→ **Task details**:
Go to the line in the entries below that holds "strictly (R176). -/" and repeat exactly from there through the line that holds "def bit (b : Bool)", inclusive.

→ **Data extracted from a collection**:
※

-- ==== Sys2Proof/Machine/Flags.lean ====
section
/-! DEFINITION. The tests and flags computed from the state: the noise floor, the decision tests, the busy test, the
level outputs, the STATUS register. -/

namespace Sys2Proof.Machine

/-- `noiseFloor = nf.acc >> NF_SHIFT` (10_state.md R25). -/
def noiseFloor (s : State) : Nat := s.nfAcc.toNat >>> s.cfg.nfShift

/-- The energy of tone `t`. -/
def energyOf (s : State) (t : Tone) : Nat := s.an.energy.get t

/-- `ARGMAX`: the smallest tone whose energy is at least every other (42_symbol_decider_monitor.md R166). -/
def argmax (s : State) : Tone :=
  let e0 := energyOf s 0
  let e1 := energyOf s 1
  let e2 := energyOf s 2
  let e3 := energyOf s 3
  if e0 ≥ e1 ∧ e0 ≥ e2 ∧ e0 ≥ e3 then 0
  else if e1 ≥ e2 ∧ e1 ≥ e3 then 1
  else if e2 ≥ e3 then 2
  else 3

/-- The energy of tone `u`, left out (0) where `u` is the winner `m`. -/
def energyBeside (s : State) (m u : Tone) : Nat := if u = m then 0 else energyOf s u

/-- `SECOND`: the largest of the three energies other than that of `m` (R167). -/
def secondEnergy (s : State) (m : Tone) : Nat :=
  max (max (energyBeside s m 0) (energyBeside s m 1)) (max (energyBeside s m 2) (energyBeside s m 3))

/-- `gate_ok` (R168). -/
def gateOk (s : State) : Bool :=
  decide (energyOf s (argmax s) * s.cfg.gateDen ≥ noiseFloor s * s.cfg.gateNum)

/-- `conf_ok` (R168). -/
def confOk (s : State) : Bool :=
  decide (energyOf s (argmax s) * s.cfg.confDen ≥ s.cfg.confNum * (secondEnergy s (argmax s) + s.cfg.eps))

/-- `above`, strictly (R176). -/
def aboveThreshold (s : State) : Bool :=
  decide (s.an.total.toNat * s.cfg.camDen > noiseFloor s * s.cfg.camNum)

/-- `IS_INHIBITED` (45_inhibition_ledger.md R232). -/
def isInhibited (s : State) : Bool := decide (s.now < s.led.inhibitUntil)

/-! ### Level outputs (10_state.md R41) -/

def levelBusy (s : State) : Bool := s.cam.busy

def levelFrameAvail (s : State) : Bool := s.out.valid

def levelInhibited (s : State) : Bool := isInhibited s

def levelTxEn (s : State) : Bool := s.tx.en

def levelTxTone (s : State) : Tone := s.tx.tone

/-! ### Encodings of the sequencing registers and the STATUS word -/

/-- The encoding of `rx.state` (10_state.md R31). -/
def rxCode : RxState → BitVec 2
  | .idle => 0
  | .sync => 1
  | .payload => 2
  | .cooldown => 3

/-- The encoding of `sch.state` (10_state.md R35). -/
def schCode : SchState → BitVec 3
  | .none => 0
  | .wait => 1
  | .backoff => 2
  | .retry => 3
  | .tx => 4

/-- One bit of a register. -/
def bit (b : Bool) : BitVec 1 := BitVec.ofBool b

/-- STATUS, register 0x01 (10_state.md R51), bit 19 first. -/
def statusWord (s : State) : Word :=
  0#12 ++ s.tx.tone ++ bit s.tx.en ++ bit s.led.valid ++ s.sd.tone ++ bit s.sd.valid ++ schCode s.sch.state ++
    rxCode s.rx.state ++ bit s.slot.valid ++ bit s.act.active ++ bit (isInhibited s) ++ bit s.tx.active ++
    bit s.st.cmdErr ++ bit s.st.overrun ++ bit s.out.valid ++ bit s.cam.busy

/-- The code of an event (60_exceptions.md R331). -/
def eventCode : Event → Nat
  | .gap => 1
  | .reject => 2
  | .syncAbort => 3
  | .torn => 4
  | .crc => 5
  | .starve => 6
  | .overrun => 7
  | .cmd => 8
  | .lock => 16
  | .frame => 17
  | .txStart => 18
  | .txDone => 19
  | .gen => 20
  | .reset => 21

end Sys2Proof.Machine
end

※

→ **Response area**:
/-- `above`, strictly (R176). -/
def aboveThreshold (s : State) : Bool :=
  decide (s.an.total.toNat * s.cfg.camDen > noiseFloor s * s.cfg.camNum)

/-- `IS_INHIBITED` (45_inhibition_ledger.md R232). -/
def isInhibited (s : State) : Bool := decide (s.now < s.led.inhibitUntil)

/-! ### Level outputs (10_state.md R41) -/

def levelBusy (s : State) : Bool := s.cam.busy

def levelFrameAvail (s : State) : Bool := s.out.valid

def levelInhibited (s : State) : Bool := isInhibited s

def levelTxEn (s : State) : Bool := s.tx.en

def levelTxTone (s : State) : Tone := s.tx.tone

/-! ### Encodings of the sequencing registers and the STATUS word -/

/-- The encoding of `rx.state` (10_state.md R31). -/
def rxCode : RxState → BitVec 2
  | .idle => 0
  | .sync => 1
  | .payload => 2
  | .cooldown => 3

/-- The encoding of `sch.state` (10_state.md R35). -/
def schCode : SchState → BitVec 3
  | .none => 0
  | .wait => 1
  | .backoff => 2
  | .retry => 3
  | .tx => 4

/-- One bit of a register. -/
def bit (b : Bool) : BitVec 1 := BitVec.ofBool b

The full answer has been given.